This invention relates to semiconductive materials, particularly to the conversion of such materials to change their characteristics, and more particularly to the conversion of a limited region of a semiconductive material to permit conduction in solar cells.
It is standard practice to form solar cells by depositing successive patterned layers upon a substrate. Alternatively, the layers are patterned after deposition by removing selected portions to form individual solar cells. The resulting cells are joined externally to form solar arrays. An example is provided by the Borden U.S. Pat. No. 4,278,473. Such arrays are expensive and difficult to manufacture. The patterning processes also reduce the active areas of the cells.
Another type of solar cell is described in the Kuwano et al U.S. Pat. No. 4,281,208 where an unpatterned active layer has electrical interconnections beyond the edge of the layer. This unpatterned structure is easier to manufacture than patterned structures. It is, however, limited in size by the electrode sheet resistance because the interconnection is made at the ends of the cells. As a result, such a panel is impractical for most uses.

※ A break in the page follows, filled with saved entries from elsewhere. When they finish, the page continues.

-- ==== Sys2Proof/Machine/BayRows.lean ====
section
/-!
DEFINITION. Bays (R189 to R198, R209, R210, R213, R215): power, identification, training, loss, and the channels' descriptors.
-/

namespace Sys2Proof.Machine

open Sys2Proof

/-- The CSR windows of a bay's channels. -/
def inBayWindow (b addr : Nat) : Bool := decide (0x1001000000 + 0x100000 * b ≤ addr ∧ addr < 0x1001000000 + 0x100000 * (b + 1))

/-- The bay's dies. -/
def bayDies (b : Nat) : List Nat := (List.range 256).map (256 * b + ·)

/-- A bay's registers treat its power-down as STANDBY (chapter 6, before R210); its dies lose their features, its channels a retraining that waits. -/
def bayRegsLost (s : State) (b : Nat) : State :=
  let dies := spMapD noDie s.sch.dies fun d x => if dieBay d = b then { x with offset := 0, granted := none } else x
  { s with
    regs := resetPick s.regs (inBayWindow b) fun f => lostOver false f.lowPower,
    sch := { s.sch with dies := dies },
    bay := { s.bay with trainFails := s.bay.trainFails.filter fun c => c / 16 != b } }

/-- BAY_PWR_EN of a bay (R192, R195). -/
def driveBay (s : State) (b : Nat) (on : Bool) : State :=
  let bits := s.pins.bayPwrEn
  let bits := if bitAt bits b == on then bits else if on then bits + 2 ^ b else bits - 2 ^ b
  drive { s with pins := { s.pins with bayPwrEn := bits } } (.bayPwrEn b) on

/-- The clamps take the pins of a bay's channels, and BAY_PWR_EN falls: the rail is absent (R195 to R197). -/
def cutBay (s : State) (b : Nat) : State :=
  let s := forEach (bayChannels b) s clampPads
  forEach (bayChannels b) (driveBay s b false) unpowerPads

/-- The channel sequencers of a bay (R14). -/
def bayCores (b : Nat) : List Nat := (List.range 4).map fun k => idCs (4 * b + k)

/-- R192, R193: device firmware asks for a bay, or SCH has; the PMU asserts BAY_PWR_EN of the lowest bay that waits, 5 ms after the last, and the clamps hold
the pins of its channels (R197). -/
def onBayPowerUpRequest (bay : Nat) (firmware : Bool) (s : State) : State :=
  if !domainOn s .data || decide (2 ≤ pmuState s) then s
  else
    let s := if firmware && decide (bay < 4) then requestBay s bay else s
    match (List.range 4).find? fun b => (bayOf s b).phase == .requested with
    | none => s
    | some b =>
      let s := match s.bay.lastRise with | some t => advanceTo s (t + 5000) | none => s
      let s := putBay s b { bayOf s b with phase := .waitPg, since := s.clk.us, pg := false, again := false }
      forEach (bayChannels b) (driveBay { s with bay := { s.bay with lastRise := some s.clk.us } } b true) clampPads

/-- A register takes a profile's write (R588). -/
def profileWrite (s : State) (addr : Nat) (data : Word) : State :=
  match regAt addr with
  | some (d, _) => setReg s addr (writeWord d false (BitVec.allOnes 64) data (regVal s addr))
  | none => s

/-- A descriptor is validated after the write of its last word (R188, R215). -/
def validateDesc (s : State) (bay k : Nat) : State :=
  if !descCrcGood s bay k then chanFault s F.fchErr_descCrc (16 * bay) 0
  else if !descFits s bay k then chanFault s F.fchErr_descInvalid (16 * bay) 0
  else s

/-- Write a whole descriptor (R215). -/
def writeDesc (s : State) (bay k : Nat) (bs : List Byte) : State :=
  validateDesc (forEach (List.range 64) s fun s i => setF s (F.fchDesc_word bay (64 * k + i)) (leAt bs (4 * i) 4)) bay k

/-- A bay coming on takes the active profile's descriptors and its FCH_CTRL writes (R588). -/
def applyBayProfile (s : State) (b : Nat) : State :=
  let s := forEach (s.prf.descs.zipIdx.filter fun x => decide (x.2 < 8)) s fun s x => writeDesc s b x.2 x.1
  forEach (s.prf.fchWrites.filter fun kv => inBayWindow b kv.1) s fun s kv => profileWrite s kv.1 kv.2

/-- R192 steps 2 and 3: the board asserts BAY_PG within 50 ms; PD_FLASH comes on with its restored configuration and the profile's. -/
def onBayPgAssert (bay : Nat) (s : State) : State :=
  let x := bayOf s bay
  if x.phase ≠ .waitPg then s
  else
    let s := putBay s bay { x with phase := .waitTpor, pg := true, since := s.clk.us }
    let s := applyBayProfile (bayRegsLost s bay) bay
    let s := mbxInterrupts s (bayCores bay)
    forEach (List.range 16) s fun s c => setF s (F.fchStat_state (16 * bay + c)) 1

/-- A two-byte time of the descriptors a bay's power-up goes by: before its first identification its valid ones, then those bound. Log 95, 198 (DEDUCED). -/
def bayTimes (s : State) (b off : Nat) : List Nat :=
  if (bayOf s b).identified then ((bayDies b).filter (diePresent s)).map fun d => dieF s d off 2 else (validDescs s b).map fun k => descF s b k off 2

/-- TPOR of a bay in µs (R192): the largest of its descriptors. Log 95 (DEDUCED). -/
def bayTpor (s : State) (b : Nat) : Nat :=
  let ts := bayTimes s b 0x50
  if ts.isEmpty then 5000 else ts.foldl max 0

/-- The time a bay waits for the RESETs of its targets (R193), where `resets` says how long each takes, by channel and chip enable: its channels work at the same
time, each on one target after another, and none is waited for longer than TRST. -/
def resetTime (s : State) (b : Nat) (resets : List Nat) : Nat :=
  let ts := bayTimes s b 0x4E
  let wait := fun (t : Nat) => if ts.isEmpty then t else min t (ts.foldl max 0)
  ((List.range 16).map fun c => ((List.range 4).map fun e => wait (listAt 0 resets (4 * c + e))).foldl (· + ·) 0).foldl max 0

/-- RESET of every target of a bay, chip enable 0 of each channel first (R193). -/
def resetTargets (s : State) (b : Nat) (resets : List Nat) : State :=
  let s := forEach (List.range 4) s fun s e => forEach (bayChannels b) s fun s c => cycle (selectDie s (16 * c + 4 * e)) (16 * c + 4 * e) .resetTarget
  advance s (resetTime s b resets)

/-- A READ ID answer matches a descriptor (R189): a valid one (R188), ID_LEN bytes of 1 to 7, for a target the descriptor has. Log 198 (DEDUCED). -/
def idMatches (s : State) (bay k ce : Nat) (bytes : List Byte) : Bool :=
  let n := descF s bay k 0x0F 1
  descValid s bay k && decide (1 ≤ n ∧ n ≤ 7 ∧ ce < descF s bay k 0x11 1) && !bytes.isEmpty &&
    bytesAt bytes 0 n == leBytes n (descF s bay k 0x08 7)

/-- The LUNs of a target below LUN_COUNT, as dies. Log 93 (DEDUCED). -/
def targetDies (s : State) (bay c ce k : Nat) : List Nat :=
  (List.range (min 4 (descF s bay k 0x12 1))).map fun l => 256 * bay + 16 * c + 4 * ce + l

/-- A die is bound to a descriptor (R189, R213). -/
def bindDie (s : State) (bay k d : Nat) : State :=
  let c := dieChannel d
  let p := diePos d
  let s := setF (setF s (F.fchDieCfg_tiers c p) (descF s bay k 0x1C 1 % 8)) (F.fchDieCfg_desc c p) k
  setDieStat (setBit (setBit s (F.fchDieCfg_present c p)) (F.fchDieCfg_inservice c p)) d 0

/-- Identify a target at the first power-up after COLD or SHELF (R189). Log 93 (DEDUCED). -/
def identifyTarget (s : State) (bay c ce : Nat) (bytes : List Byte) (badPages : List Nat) : State :=
  let s := cycle (selectDie s (256 * bay + 16 * c + 4 * ce)) (256 * bay + 16 * c + 4 * ce) .readId
  match (validDescs s bay).find? fun k => idMatches s bay k ce bytes with
  | none => s
  | some k =>
    let ds := targetDies s bay c ce k
    let s := forEach ds s fun s d => cycle s d .readParameterPage
    if ds.any (fun d => badPages.contains (d - 256 * bay)) then chanFault s F.fchErr_idNomatch (16 * bay + c) (4 * ce)
    else forEach ds s fun s d => bindDie s bay k d

/-- Check a target at a later power-up (R189): one that answers otherwise leaves service. -/
def checkTarget (s : State) (bay c ce : Nat) (bytes : List Byte) : State :=
  let ds := ((List.range 4).map fun l => 256 * bay + 16 * c + 4 * ce + l).filter (diePresent s)
  let s := cycle (selectDie s (256 * bay + 16 * c + 4 * ce)) (256 * bay + 16 * c + 4 * ce) .readId
  match ds with
  | [] => s
  | d :: _ =>
    if idMatches s bay (getF s (F.fchDieCfg_desc (16 * bay + c) (diePos d))) ce bytes then
      forEach ds s fun s d => setDieStat s d (if dieInService s d then 0 else 6)
    else forEach ds (chanFault s F.fchErr_idNomatch (16 * bay + c) (4 * ce)) dieOut

/-- A channel is trained; a retraining asked for is done with it (R210). -/
def trainNow (s : State) (c : Nat) (fails : Bool) : State :=
  clrF (trainChannel { s with bay := { s.bay with trainFails := dropAll s.bay.trainFails c } } c fails) (F.fchCtrl_train c)

/-- R189, R192 steps 4 to 7, R193: TPOR has elapsed: the clamps are released, every target is reset, identified or checked, and every channel is
trained. `ids` are the READ ID answers by channel of the bay and chip enable (none where empty), `resets` the times in µs the targets take to reset,
`badPages` the dies of the bay whose parameter page fails, `trainFails` the channels that fail. -/
def onBayTporExpiry (bay : Nat) (ids : List (List Byte)) (resets badPages trainFails : List Nat) (s : State) : State :=
  let x := bayOf s bay
  if x.phase ≠ .waitTpor then s
  else
    let s := advanceTo s (x.since + bayTpor s bay)
    let s := putBay s bay { x with phase := .initialising }
    let ts := (List.range 64).map fun i => (i / 4, i % 4, listAt [] ids i)
    let s := resetTargets (forEach (bayChannels bay) s releasePads) bay resets
    let s := { s with mhm := { s.mhm with timeouts := s.mhm.timeouts.filter fun kv => dieBay kv.1 != bay } }
    let s := forEach ts s fun s (t : Nat × Nat × List Byte) =>
      if x.identified then checkTarget s bay t.1 t.2.1 t.2.2 else identifyTarget s bay t.1 t.2.1 t.2.2 badPages
    let s := forEach (List.range 16) s fun s c => trainNow s (16 * bay + c) (trainFails.contains c)
    putBay s bay { bayOf s bay with phase := .ready, identified := true, emptySince := s.clk.us }

/-- The levels of the BAY_PG pins. -/
def pgLevels (s : State) : Nat := s.bay.bays.foldl (fun a kv => if kv.2.pg then a + 2 ^ kv.1 else a) 0

/-- The Reads and Verifies that wait for a place in the die queues of a bay, or for read buffers, and would read there. -/
def baySlotsWaiting (s : State) (b : Nat) : List Nat :=
  (s.hif.slots.filter fun kv =>
    let c := kv.2
    isReadKind c.kind && c.remote.isNone && (c.phase == .waitDieQueue || c.phase == .waitReadPool) &&
      match boundZone s c.ezn with
      | some (pzn, z) => (readsOf s kv.1 c pzn z).any fun r => dieBay r.die == b
      | none => false).map (·.1)

/-- The commands that wait for a bay: those with a read in flight there, and those that have yet to start theirs (R194). Log 96 (DEDUCED). -/
def bayReadSlots (s : State) (b : Nat) : List Nat :=
  (s.rch.reads.filterMap fun kv =>
    match kv.2.owner with
    | .command n => if dieBay kv.2.die = b then some n else none
    | _ => none).foldl addOnce (baySlotsWaiting s b)

/-- The zones of a bay with incomplete writes. -/
def bayWriteZones (s : State) (b : Nat) : List Nat :=
  (writingZones s).filter fun e => match boundZone s e with | some (pzn, _) => groupOf (progZone s pzn) / 16 == b | none => false

/-- R194: BAY_PG has not risen within 50 ms: the bay has failed until device firmware asks for it again. -/
def onBayPgTimeout (bay : Nat) (s : State) : State :=
  let x := bayOf s bay
  if x.phase ≠ .waitPg then s
  else
    let s := advanceTo s (x.since + 50000)
    let s := cutBay (putBay s bay { x with phase := .failed, again := false }) bay
    let s := raise s 0x10 bay idPmu [bay, pgLevels s, regNat s F.pmuState_state.addr]
    let s := forEach (bayReadSlots s bay) s fun s n => endRead s n .poweredOffAccess
    let s := forEach (bayDies bay) s pruneDie
    forEach (bayWriteZones s bay) s bayFailsZone
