-- ==== Sys2Proof/Machine/Reset.lean ====
section
/-!
DEFINITION. The device resets COLD, SHELF and WARM, the loss of VDD_AON, and what each keeps (R10, R483, R499, R500, R509).
-/

namespace Sys2Proof.Machine

open Sys2Proof

/-- The defaults of the Deadline Class Table, in units of 100 µs (R105). -/
def defaultDeadlines : List Nat := [50, 500, 5000, 100000]

/-- The Function Manager after a WARM or stronger reset: no VF, nothing staged, no migration (R131, R509). -/
def freshVfm : VfmState := ⟨false, 0, false, false, 0, false, false, [], [], defaultDeadlines, [], none, false, none⟩

/-- The host interface after a WARM or stronger reset (R509): nothing but the sanitize state and the count of self-tests is kept; fetch and admission
wait for the boot. -/
def freshHif (s : State) : HifState := ⟨[], [], [], 0, s.hif.sanitize, s.hif.selfTest, [], true, true, false, false⟩

/-- The read channel with nothing in flight and every trim 0 (R509). -/
def freshRch : RchState := ⟨[], [], [], [], [], [], [], [], [], [], [], 0, []⟩

/-- The integrity state with nothing in flight; `dram` and `bad` are the DRAM's bytes and those with bad parity. -/
def freshMep (dram : Sparse Byte) (bad : List Nat) : MepState := ⟨[], [], [], [], 0, dram, bad, [], ⟨0, 0, 0, 0, 0⟩⟩

/-- Saddlebag with every pool fresh (R383). -/
def freshSbg : SbgState := ⟨[], [], [], [], [], []⟩

/-- The Saosh state after a reset that keeps the journal's term (R568). -/
def freshSlk (term : Nat) : SlkState := ⟨[], [], term, 0, [], [], [], 0, [], [], false, [], none, none, false⟩

/-- The program or erase a drained die ends with (R209): one that has begun runs to its end, a suspended one is resumed first; data-in not confirmed is
abandoned. `fails` are the operations that fail: die, plane, and whether the die times out (R206). Log 64, 136 (DEDUCED). -/
def finishDie (fails : List (Nat × Nat × Bool)) (s : State) (d : Nat) : State :=
  let x := dieOf s d
  forEach ((x.current.toList ++ x.suspended.toList).filter fun r => begun r && !isReadEntry r.entry) s fun s r =>
    match fails.find? fun f => f.1 == d with
    | none => opDone s d r.entry
    | some (_, plane, true) => countTimeout (opTimesOut s d plane r) d
    | some (_, plane, false) => opReportsFail s d plane r

/-- The LRS drains every bay: then WP_N is low and every CE_N high, and the clamps hold the pins while PD_FLASH is reset (R197, R209, R499). Log 136 (DEDUCED). -/
def drainBays (s : State) (fails : List (Nat × Nat × Bool)) : State :=
  let s := forEach (s.sch.dies.map (·.1)) s (finishDie fails)
  forEach ((List.range 64).filter fun c => (padsOf s c).drive == .driven) s fun s c => clampPads (protectPads s c) c

/-- Relocations end with their targets DIRTY (R286); their zones are candidates again. -/
def dropRelocs (s : State) : State := forEach s.mhm.relocs s fun s kv => restartReloc s kv.1 kv.2

/-- Every bay off and BAY_PWR_EN low (R198). Log 135 (DEDUCED). -/
def baysOff (s : State) (keepIdentified : Bool) : State :=
  let s := forEach (List.range 4) s fun s b => if bitAt s.pins.bayPwrEn b then cutBay s b else s
  { s with bay := ⟨(spFilter s.bay.bays fun _ x => x.identified && keepIdentified).map fun kv => (kv.1, ⟨.off, 0, false, true, false, s.clk.us⟩), none, []⟩ }

/-- The state of the blocks that every one of these resets clears (R499, R500, R509). -/
def dropBlocks (s : State) : State :=
  { s with
    shadow := [],
    hif := freshHif s,
    vfm := freshVfm,
    aon := { s.aon with shadow := [], heldCc := [], events := [], lost := 0 },
    zrs := { s.zrs with
      cam := [], cache := [], heldZones := [], linger := [], resv := [], ready := [], ops := [], padReqs := [], held := [], writeClock := 0,
      progs := spMapD freshProg s.zrs.progs fun _ p => { p with closes := [] } },
    sch := ⟨[], 0, false, []⟩,
    rch := freshRch,
    mhm := { s.mhm with acc := [], updateQ := [], walkFifo := [], scanQueue := [], lowestPe := [], relocs := [] },
    sbg := { freshSbg with pools := (spFilter s.sbg.pools fun _ p => !p.drawn.isEmpty).map fun kv => (kv.1, { freshPool with drawn := kv.2.drawn }) },
    cph := ⟨[], 0, [], [], [], [], 0⟩,
    tkr := { s.tkr with slots := [], versions := [], retired := [], waiting := false },
    sec := { s.sec with released := false, nonce := none, measured := [] },
    dbg := { s.dbg with halted := [] },
    spdm := [],
    mi := ⟨[]⟩,
    prf := ⟨[], 0, []⟩,
    lrs := { s.lrs with phase := .watching, beats := List.replicate 8 s.clk.us, written := [], sinceFailure := s.clk.us, bootStopped := false },
    pmu := { s.pmu with flight := .none, target := .active, pending := none, savedSch := 0, savedEpoch := 0, viaExit := false, padded := [], opPs := 0 } }

/-- What SHELF and COLD clear beside it: mailboxes, debug level, the DRAM's contents, refresh candidates (R354, R509); and the MCTP packets held in PD_AON, of which
R509 says nothing. Log 184 (DESIGN CHOICE). -/
def dropDeep (s : State) : State :=
  { s with
    mep := freshMep [] [],
    sbg := freshSbg,
    dmc := { s.dmc with
      chans := [], resps := [], lowPolls := 0, lowMult := 0, trackDue := [], selfRefresh := false, masked := false, lost := none,
      storeValid := false, storeBad := false, filled := false },
    mhm := { s.mhm with candidates := [], nextOrder := 0 },
    dbg := ⟨[], 0, []⟩,
    mbx := ⟨[], [], []⟩,
    aon := { s.aon with mctp := [] },
    pins := { s.pins with ddr := .reset },
    slk := freshSlk s.slk.term }

/-- What a WARM reset does to the same blocks: the DRAM is kept in self-refresh, the masters reset count as reset for the mailboxes (R361, R470,
R509). Log 136, 151 (DEDUCED), 144 (DESIGN CHOICE). -/
def dropWarm (s : State) : State :=
  let s := { s with
    mep := freshMep s.mep.dram s.mep.dramBad,
    dmc := { s.dmc with chans := [], resps := [], lowPolls := 0, lowMult := 0, trackDue := [] },
    slk := freshSlk s.slk.term }
  let s := forEach [6, 7, 8] s buildLines
  resetParties (clampDdr s) ((List.range 8).map idMc ++ [idSec] ++ (List.range 16).map idCs)

/-- VDD_AON is gone: what is in volatile storage is lost (R483, R509). The Contact Sheet ring, the OTP, the SPI NOR, the journal's programmed pages, OPHOURS and
PWRCYC stay. Log 145 (DEDUCED). -/
def dropVolatile (s : State) : State :=
  let s := baysOff (dropRelocs s) false
  let s := dropDeep (dropBlocks s)
  { s with
    regs := resetRegs .cold s.regs,
    clk := { s.clk with us := 0, sch := 0, lastTick := 0, subBase := 0, stampMs := 0, stampAt := 0, stampSet := false },
    lrs := { s.lrs with beats := List.replicate 8 0, sinceFailure := 0, shelfReset := false, perst := false },
    jrn := { s.jrn with waiting := [], waitSince := none },
    csh := ⟨[], [], [], 0, [], []⟩,
    slk := freshSlk s.jrn.term,
    nor := { s.nor with busy := false, writers := [] },
    age := { s.age with stampLast := s.jrn.stamp, stampNew := none, survey := [], estimates := [], surveyed := 0, decidedAt := 0, decidedTwice := false, fwStart := 0 },
    pmu := { s.pmu with on := [] },
    pins := { s.pins with clkreqLow := false, miAlertLow := false } }

/-- R483: VDD_AON is removed. Log 145 (DEDUCED). -/
def onPowerLoss (s : State) : State :=
  let s := dropVolatile s
  { s with pmu := { s.pmu with off := true } }

/-- Domains of a device whose cores are still in reset (R492, R32): PD_SLK stays off in a STANDALONE device. -/
def bootDomains (s : State) : List Domain := [.sec, .host, .data, .dmc] ++ if standalone s then [] else [.slk]

/-- The link to the host comes up on a device that leads, or stands alone (R543). -/
def linkLeads (s : State) : Bool := standalone s || flag s F.slkLeader_isLeader

/-- The boot from domain power-up on (R492, R590 step 2): straps in force, every domain on but PD_MGMT, whose cores wait for the security core. An
invalid combination of straps stops it (R591). -/
def powerUp (s : State) : State :=
  let s := loadDerived { s with pmu := { s.pmu with on := bootDomains s } }
  let s := { s with hif := { s.hif with linkUp := linkLeads s } }
  let s := mbxInterrupts s [idSec]
  if strapsValid s.straps then setF s F.prfBoot_stage 2 else bootStop s 1

/-- ROM's choice of a firmware slot (R428): the active one, else the other as a fallback, else none. Log 141 (DESIGN CHOICE). -/
def chooseSlot (s : State) : Option (Nat × Bool) :=
  let a := if (bootRecord s).activeSlot = 2 then 2 else 1
  if fwSlotGood s (fwSlotOf s a) then some (a, false)
  else if fwSlotGood s (fwSlotOf s (3 - a)) then some (3 - a, true)
  else none

/-- The profile a COLD or SHELF boot selects, with SOURCE (R585). -/
def selectProfile (s : State) : Option (Nat × Nat) :=
  let r := bootRecord s
  let good := fun k => profileGood s k (profileImage s k)
  if r.nextValid && good r.nextProfile then some (r.nextProfile, 0)
  else if good s.straps.profileSel then some (s.straps.profileSel, if r.nextValid then 2 else 1)
  else if good 0 then some (0, 3)
  else none

/-- The profile of this boot: a WARM boot loads LAST_PROFILE without selecting (R585); the spec states no SOURCE for it. Log 140 (DESIGN CHOICE). -/
def bootProfile (s : State) : Option (Nat × Nat) × State :=
  if s.sec.warmBoot then
    let k := (bootRecord s).lastProfile
    if profileGood s k (profileImage s k) then
      let (r, s) := draw s
      (some (k, r % 4), s)
    else (none, s)
  else (selectProfile s, s)

/-- VALID_MAP (R594). -/
def validMap (s : State) : Nat :=
  ((List.range 4).filter fun k => profileGood s k (profileImage s k)).foldl (fun a k => a + 2 ^ k) 0

/-- The binding table of the shipped firmware (R461), written where no channel is bound yet: parties and WAKE bits of a channel. Log 142 (DEDUCED). -/
def shippedBinding (s : State) (n : Nat) : Option DWord :=
  let word := fun (a b wakeA wakeB : Nat) => some (BitVec.ofNat 32 (a + b * 256 + wakeA * 2 ^ 29 + wakeB * 2 ^ 30 + 2 ^ 31))
  if n < 8 then word (idMc n) idSec 1 1
  else if n < 16 then word (idMc (n - 8)) idLrs 1 0
  else if n < 32 then (if canBeParty s (idCs (n - 16)) then word (idMc (n % 8)) (idCs (n - 16)) 0 1 else none)
  else if n < 48 then word (idMc 0) (idPeer (n - 32)) 1 0
  else none

/-- MBX bound and locked (R460, R590 step 6). Log 142 (DEDUCED). -/
def bindMailboxes (s : State) : State :=
  if flag s F.mbxLock_bindLock then s
  else
    let s := if s.mbx.chans.isEmpty then
        forEach (List.range 64) s fun s n => match shippedBinding s n with | some w => onMbxBindWrite idSec n w s | none => s
      else s
    onBindLock idSec s

/-- Steps 5 to 7 of the boot (R425, R590): profile and management firmware, mailboxes, system slots, release, profile applied; the held packets are
answered (R121). Log 101, 137 (DEDUCED). -/
def bootOn (s : State) (fw : FwSlot) : State :=
  let s := setF s F.prfStat_validMap (validMap s)
  match bootProfile s with
  | (none, s) => bootStop s 5
  | (some (k, source), s) =>
    let s := if s.sec.warmBoot || (bootRecord s).lastProfile == k then s else updateRecord s fun r => { r with lastProfile := k }
    let img := profileImage s k
    let body := imageBody fw.management
    let s := dramStore s 0x20000000 body []
    let s := { s with sec := { s.sec with measured := [(2, fw.security), (3, fw.management), (4, img)], mgmtHash := sha256 body } }
    let s := fillSystemSlots (bindMailboxes s)
    let s := { s with
      sec := { s.sec with released := true },
      pmu := { s.pmu with on := s.pmu.on ++ [.mgmt] },
      lrs := { s.lrs with beats := List.replicate 8 s.clk.us, written := [], sinceFailure := s.clk.us },
      age := { s.age with fwStart := s.clk.us } }
    answerHeld (mbxInterrupts (setF (applyProfile s k source img) F.prfBoot_stage 7) ((List.range 8).map idMc))

/-- R425, R428, R590 steps 3 to 7: the security core boots from ROM; it waits at step 3 until the DRAM is READY. Log 10 (DESIGN CHOICE), 139 (DEDUCED). -/
def securityBoot (s : State) : State :=
  if s.sec.released || s.lrs.bootStopped || !domainOn s .sec || decide (2 ≤ pmuState s) then s
  else
    match chooseSlot s with
    | none => bootStop s 2
    | some (k, fallback) =>
      let fw := fwSlotOf s k
      let s := setF (setF (setF s F.secLc_bootSlot (k - 1)) F.secLc_fallback (b2n fallback)) F.secLc_rootIdx (imageKeyIdx fw.security)
      let s := { s with sec := { s.sec with
        secDigest := sha384 fw.security, secFlags := imageFlags fw.security, secSvn := imageSvn fw.security,
        aliasSerial := if getF s F.prfBoot_stage < 3 then s.sec.aliasSerial + 1 else s.sec.aliasSerial } }
      let s := setF s F.prfBoot_stage 3
      if dramReady s then bootOn s fw else s

def onSecurityBoot (s : State) : State := securityBoot s

/-- R499, R16, R300: the rise of VDD_AON with the straps as sampled; where it was on, it falls first. The first power-up of a BLANK device clears OPHOURS and
PWRCYC, of which it is the first. Log 139 (DEDUCED), 152 (DESIGN CHOICE). -/
def onColdReset (profileSel role devId : Nat) (s : State) : State :=
  let s := if s.pmu.off then s else onPowerLoss s
  let first := !s.clk.powered && lifecycle s == 0
  let oph := if first then 0 else s.clk.ophours
  let cyc := if first then 1 else min (s.clk.pwrcyc + 1) 0xFFFFFF
  let s := { s with
    clk := { s.clk with ophours := oph, pwrcyc := cyc, powered := true },
    age := { s.age with history := appendHistory s.age.history oph cyc },
    straps := ⟨profileSel % 4, role % 4, devId % 16⟩,
    sec := { s.sec with warmBoot := false },
    pmu := { s.pmu with off := false } }
  securityBoot (powerUp s)

/-- R499, R609: SHELF_RST_N low: the bays are drained (`fails` are the operations that fail meanwhile), ready journal pages programmed, the DRAM enters self-refresh, and every domain but PD_AON is
reset. -/
def onShelfRstAssert (fails : List (Nat × Nat × Bool)) (s : State) : State :=
  if s.lrs.shelfReset then s
  else
    let s := programPage (drainBays s fails)
    let s := selfRefreshEnter s false
    let s := baysOff (dropRelocs s) false
    let s := dropDeep (dropBlocks s)
    let s := setBit { s with regs := resetRegs .shelf s.regs } F.rstCause_shelf
    loadDerived { s with
      pmu := { s.pmu with on := [] },
      lrs := { s.lrs with shelfReset := true, perst := false } }

/-- R499: SHELF_RST_N rises: the straps are latched, and the device continues as COLD from domain power-up. -/
def onShelfRstRelease (profileSel role devId : Nat) (s : State) : State :=
  if !s.lrs.shelfReset then s
  else
    let s := { s with
      straps := ⟨profileSel % 4, role % 4, devId % 16⟩,
      sec := { s.sec with warmBoot := false },
      lrs := { s.lrs with shelfReset := false } }
    securityBoot (powerUp (clrF s F.slkErr_strap))

/-- R499: PERST# asserted: a WARM reset, whose drain the operations of `fails` end failed. During a SHELF reset it is absorbed. -/
def onPerstAssert (fails : List (Nat × Nat × Bool)) (s : State) : State :=
  if s.lrs.perst || s.lrs.shelfReset then s
  else
    let s := selfRefreshEnter (drainBays s fails) false
    let s := baysOff (dropRelocs s) true
    let s := dropWarm (dropBlocks s)
    let s := setBit { s with regs := resetRegs .warm s.regs } F.rstCause_warm
    loadDerived { s with pmu := { s.pmu with on := [.host] }, lrs := { s.lrs with perst := true } }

Still another type of solar cell is disclosed in Morel et al U.S. Pat. No. 4,517,403 where a continuous semiconductive film carries front and back electrodes. Electrical connection between the electrodes is said to be provided directly through the film itself by diffusion of metal through the film. In particular, Morel uses "stitch bars" on one set of electrodes over which a semiconductive film extends continuously and completely. The stitch bars are tall and rough compared to the thickness of the film. Otherwise the desired conductive passage through the film will not exist. Where the stitch bars are relatively high the application of heat supposedly can cause diffusion of the electrode material, and possibly the material of the stitch bars, into the semiconductive film. The resulting diffused region is allegedly more conductive than the bulk of the film and is said to enhance cell interconnection. The conductive metallic materials allegedly may diffuse into the film as discrete atoms or exist as particulates occupying interstitial sites within the film. It is desirable to apply the heat only at localized areas within preselected areas. A laser beam may be used to melt the contact and the film material to form a eutectic composition of the two materials, or the laser beam may simply heat the materials enough to enhance diffusion.
In practice, heating to produce diffusion does not operate satisfactorily. In particular, heating using a laser beam is incapable of providing the required diffusion. Consequently, in applications of the Morel disclosure it has been necessary to allow the stitch bars of one set of electrodes to extend completely through the semiconductive film into contact with another set of electrodes, since attempted interconnection by diffusion is unworkable.
Accordingly, it is an object of the invention to facilitate the interconnection of electrodes with respect to an intervening semiconductive layer. A related object is to facilitate the production of conductive regions in semiconductive materials.
Still another object of the invention is to overcome the difficulties and limitations associated with the prior art.
Another object is to overcome the difficulties associated with the technique described by Morel where the heating of metallic material is alleged to produce diffusion through an intervening film.